*** Block opens ***

-- ==== Sys2Proof/Laws/FollowsCipher.lean ====
section
/-! SUPPORT. What the operations of Machine/Cipher.lean keep: the queue, the canonical form of the sorted stores, the ingest sequence. -/

namespace Sys2Proof.Machine

theorem follows_takeSeq {T : Part → Bool} {s0 s : State} {a1 : Nat} (hT : ∀ p ∈ ([.cph] : List Part), T p = true) (h : Follows T s0 s) : FollowsFst T s0 (takeSeq s a1) := by
  refine follows_trans h ⟨rfl, id, ?_, ?_, frame_one (hT _ (by decide)) same_cph⟩
  · rintro ⟨h1, h2⟩
    simp only [takeSeq, SequenceReserved]
    split <;> constructor <;> omega
  · rintro ⟨h1, h2⟩
    exact .inr ⟨rfl, Nat.le_add_right _ _⟩


theorem follows_setSlot {T : Part → Bool} {s0 s : State} {a1 : Nat} {a2 : KeySlot} (hT : ∀ p ∈ ([.kst] : List Part), T p = true) (h : Follows T s0 s) : Follows T s0 (setSlot s a1 a2) := by
  unfold setSlot
  refine upd_kst (hT _ (by decide)) rfl ?_
  assumption


end Sys2Proof.Machine
end

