-- ==== Sys2Proof/Laws/FollowsQuires.lean ====
section
/-! SUPPORT. What the operations of Machine/Quires.lean keep: the queue, the canonical form of the sorted stores, the ingest sequence. -/

namespace Sys2Proof.Machine

theorem follows_setQuire {T : Part → Bool} {s0 s : State} {a1 : Quire} (hT : ∀ p ∈ ([.qre] : List Part), T p = true) (h : Follows T s0 s) : Follows T s0 (setQuire s a1) := by
  unfold setQuire
  refine upd_qre (hT _ (by decide)) ?_
  assumption


theorem follows_setSurfW {T : Part → Bool} {s0 s : State} {a1 : Nat} {a2 : SurfW} (hT : ∀ p ∈ ([.wrc] : List Part), T p = true) (h : Follows T s0 s) : Follows T s0 (setSurfW s a1 a2) := by
  unfold setSurfW
  refine upd_wrc (hT _ (by decide)) ?_
  assumption


theorem follows_endRun {T : Part → Bool} {s0 s : State} {a1 : Nat} (hT : ∀ p ∈ ([.bays, .ports, .rdc, .wrc, .cal] : List Part), T p = true) (h : Follows T s0 s) : Follows T s0 (endRun s a1) := by
  unfold endRun
  try extract_lets (merge := false) (underBinder := false) +onlyGivenNames o1
  try clear_value o1
  split
  · assumption
  · try extract_lets (merge := false) (underBinder := false) +onlyGivenNames b2
    try clear_value b2
    extract_lets (merge := false) (underBinder := false) +onlyGivenNames s3
    have hs3 : Follows T s0 s3 := by
      unfold s3
      refine follows_setBay (sub hT (by decide)) ?_
      assumption
    clear_value s3
    extract_lets (merge := false) (underBinder := false) +onlyGivenNames s4
    have hs4 : Follows T s0 s4 := by
      unfold s4
      refine follows_setOpu (sub hT (by decide)) ?_
      assumption
    clear_value s4
    refine follows_idleCells (sub hT (by decide)) ?_
    refine upd_wrc (hT _ (by decide)) ?_
    assumption


theorem follows_endRunsOf {T : Part → Bool} {s0 s : State} {a1 : Nat} (hT : ∀ p ∈ ([.bays, .ports, .rdc, .wrc, .cal] : List Part), T p = true) (h : Follows T s0 s) : Follows T s0 (endRunsOf s a1) := by
  unfold endRunsOf
  refine follows_foldl ?_ ?_
  · assumption
  · intro u1 a1 hu1
    split
    · refine follows_endRun (sub hT (by decide)) ?_
      assumption
    · assumption


theorem follows_moveBodies {T : Part → Bool} {s0 s : State} {a1 : Nat} {a2 : Nat} {a3 : Nat} {a4 : Nat} (hT : ∀ p ∈ ([.qre] : List Part), T p = true) (h : Follows T s0 s) : Follows T s0 (moveBodies s a1 a2 a3 a4) := by
  unfold moveBodies
  try extract_lets (merge := false) (underBinder := false) +onlyGivenNames t1
  try clear_value t1
  refine upd_qre (hT _ (by decide)) ?_
  assumption


theorem follows_unplaceRebuilt {T : Part → Bool} {s0 s : State} {a1 : Nat} (hT : ∀ p ∈ ([.qre] : List Part), T p = true) (h : Follows T s0 s) : Follows T s0 (unplaceRebuilt s a1) := by
  unfold unplaceRebuilt
  refine follows_foldl ?_ ?_
  · assumption
  · intro u3 a3 hu3
    extract_lets (merge := false) (underBinder := false) +onlyGivenNames s1
    have hs1 : Follows T s0 s1 := by
      unfold s1
      refine follows_moveBodies (sub hT (by decide)) ?_
      assumption
    clear_value s1
    extract_lets (merge := false) (underBinder := false) +onlyGivenNames s2
    have hs2 : Follows T s0 s2 := by
      unfold s2
      split
      · refine follows_setQuire (sub hT (by decide)) ?_
        assumption
      · assumption
    clear_value s2
    refine upd_qre (hT _ (by decide)) ?_
    assumption


theorem follows_refill {T : Part → Bool} {s0 s : State} {a1 : Quire} (hT : ∀ p ∈ ([.qre] : List Part), T p = true) (h : Follows T s0 s) : Follows T s0 (refill s a1) := by
  unfold refill
  refine upd_qre (hT _ (by decide)) ?_
  assumption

*** Block closes ***

Filter the listing above for the string "Laws" and copy every matching line.

*PROBLEM SOLUTION:*
-- ==== Sys2Proof/Laws/FollowsCipher.lean ====
-- ==== Sys2Proof/Laws/FollowsQuires.lean ====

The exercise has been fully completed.